We must resolve this contradiction now if labor is genuinely going to unite with the aspirations of a new generation of workers who want to uproot racism – and if the labor movement is going to transform itself into an instrument for the emancipation of the working class and the oppressed.

As a longtime union activist here in the Pacific Northwest – a region plagued by far-right and white-supremacist forces, as well as attempts to impose union-busting “right-to-work” laws – the fight to oust cops from the unions is linked to all of our efforts to put workers’ solidarity into practice. When trade unionists here mobilize against racist attacks and provocations by far-right and fascist groups, police use the tools of their trade – batons, teargas, flash-bang grenades and pepper balls – to repress the anti-racist protesters.

A vivid example occurred in 2017 after a local fascist stabbed to death two people who opposed his racist rampage against teenage African American women on the MAX light rail train. Days after the attack, far-right groups staged a dangerous provocation in our city. Portland Labor Against the Fascists brought out members of 14 unions to stop it. As has repeatedly occurred, a year after the incident, Portland police were caught coordinating with the far-right groups holding a similar rally. The police encouraged the far-right provocations and provided some of those carrying them out with escorts and transport.

Today in Portland, as elsewhere, many of our fellow unionists who work in media have taken to removing logos from their clothing and cameras while covering protests because — like legal observers dragged off to jail when cops yell “round up the green hats” — journalists have been targeted by the police.

Labor playing the role it must in the fight against racist repression is flatly counterposed to harboring organizations whose purpose is to push the claims, and shield the crimes, of the police. And that is precisely what cops’ so-called “unions” are all about. When Minneapolis banned “warrior training” for cops last year, the police “union” even announced that it would provide such training for free.

While labor bodies like WGAE push for disaffiliation with the International Union of Police Associations, the effort is just one drop in one very large bucket.
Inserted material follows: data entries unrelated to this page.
-- ==== Sys2Proof/Laws/Step.lean ====
section
/-!
SUPPORT. What the fetch, a cycle and a step can do, said once.
-/
namespace Sys2Proof.Machine

/-- The latch a fetch at `pc` fills. -/
def fetchedLatch (s : State) : Latch := ⟨s.mem.read s.pc, s.mem.read (s.pc + 1), s.mem.read (s.pc + 2)⟩

theorem fetchByte_ok {kind : AddressKind} {a : Nat} (s : State) (h : a ≤ 255) :
    fetchByte kind a s = .ok (s.mem.read a) := by
  rw [fetchByte, if_neg (by omega), memRead, if_pos (show a < 256 by omega)]

theorem fetchByte_error {kind : AddressKind} {a : Nat} (s : State) (h : 255 < a) :
    fetchByte kind a s = .error (.addressFault kind a) := by
  rw [fetchByte, if_pos h]

/-- Everything the fetch can do: fill the latch, or fault at one of its three bytes with the earlier ones latched. -/
theorem fetch_cases (s : State) :
    (s.pc ≤ 253 ∧ fetch s = .ok { s with latch := fetchedLatch s }) ∨
    (s.pc = 254 ∧ fetch s = .error (raise (.addressFault .operandFetch 256)
      { s with latch := { s.latch with ir := s.mem.read 254, opA := s.mem.read 255 } })) ∨
    (s.pc = 255 ∧ fetch s = .error (raise (.addressFault .operandFetch 256)
      { s with latch := { s.latch with ir := s.mem.read 255 } })) ∨
    (255 < s.pc ∧ fetch s = .error (raise (.addressFault .fetch s.pc) s)) := by
  obtain h | h | h | h : s.pc ≤ 253 ∨ s.pc = 254 ∨ s.pc = 255 ∨ 255 < s.pc := by omega
  · refine .inl ⟨h, ?_⟩
    simp only [fetch, fetchOpcode, latchByte, fetchByte_ok s (show s.pc ≤ 255 by omega)]
    simp only [bind, Except.bind, fetchOperandA, latchByte, fetchByte_ok _ (show s.pc + 1 ≤ 255 by omega)]
    simp only [fetchOperandB, latchByte, fetchByte_ok _ (show s.pc + 2 ≤ 255 by omega)]
    rfl
  · refine .inr (.inl ⟨h, ?_⟩)
    simp only [fetch, fetchOpcode, latchByte, fetchByte_ok s (show s.pc ≤ 255 by omega)]
    simp only [bind, Except.bind, fetchOperandA, latchByte, fetchByte_ok _ (show s.pc + 1 ≤ 255 by omega)]
    simp only [fetchOperandB, latchByte, fetchByte_error _ (show 255 < s.pc + 2 by omega)]
    simp only [h]
  · refine .inr (.inr (.inl ⟨h, ?_⟩))
    simp only [fetch, fetchOpcode, latchByte, fetchByte_ok s (show s.pc ≤ 255 by omega)]
    simp only [bind, Except.bind, fetchOperandA, latchByte, fetchByte_error _ (show 255 < s.pc + 1 by omega)]
    simp only [h]
  · refine .inr (.inr (.inr ⟨h, ?_⟩))
    simp only [fetch, fetchOpcode, latchByte, fetchByte_error s h, bind, Except.bind]

/-- A step of a running machine is one cycle. -/
theorem step_running {s : State} (h : s.run = .running) : step s = cycle s := by
  simp [step, engine, h]

/-- Everything a step of a running machine can do: fault in the fetch, fault in the decode, or execute. -/
theorem step_running_cases {s : State} (h : s.run = .running) :
    (s.pc ≤ 253 ∧ ∃ i rest, decode (fetchedLatch s).bytes = .ok (i, rest) ∧
      step s = exec i { s with latch := fetchedLatch s }) ∨
    (s.pc ≤ 253 ∧ lookupOpcode (s.mem.read s.pc) = none ∧
      step s = .next (raise (.decodeFault s.pc (s.mem.read s.pc)) { s with latch := fetchedLatch s })) ∨
    ((s.pc = 254 ∨ s.pc = 255) ∧ ∃ l, step s = .next (raise (.addressFault .operandFetch 256) { s with latch := l })) ∨
    (255 < s.pc ∧ step s = .next (raise (.addressFault .fetch s.pc) s)) := by
  rw [step_running h, cycle]
  obtain ⟨hp, hf⟩ | ⟨hp, hf⟩ | ⟨hp, hf⟩ | ⟨hp, hf⟩ := fetch_cases s
  · rw [hf]
    obtain ⟨row, -, hd⟩ | ⟨hn, hd⟩ := decode_three (s.mem.read s.pc) (s.mem.read (s.pc + 1)) (s.mem.read (s.pc + 2))
    · exact .inl ⟨hp, _, _, hd, by simp only [decodeAndExecute, Latch.bytes, fetchedLatch, hd]⟩
    · exact .inr (.inl ⟨hp, hn, by simp only [decodeAndExecute, Latch.bytes, fetchedLatch, hd]⟩)
  · exact .inr (.inr (.inl ⟨.inl hp, _, by rw [hf]⟩))
  · exact .inr (.inr (.inl ⟨.inr hp, _, by rw [hf]⟩))
  · exact .inr (.inr (.inr ⟨hp, by rw [hf]⟩))

end Sys2Proof.Machine
end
IUPA is just one of the entities representing the demands and interests of the repressors in blue. “We have a dozen affiliate unions that represent law enforcement in some form,” the AFL-CIO Executive Council noted in its June 10 statement opposing WGEA’s demand. Instead, it’s calling for police groups to adopt a “code of excellence.” This would be the equivalent of cops taking a knee before they go out yet again to bust heads and round up anti-racist protesters.

While police associations are not workers unions, many actual unions (AFSCME, the CWA, SEIU, Teamsters and others) have brought “law enforcement” and repression-industry sectors into their ranks. Having professional strikebreakers in the unions — when unionists face repression from cops and guards in every strike — is a recipe for defeat.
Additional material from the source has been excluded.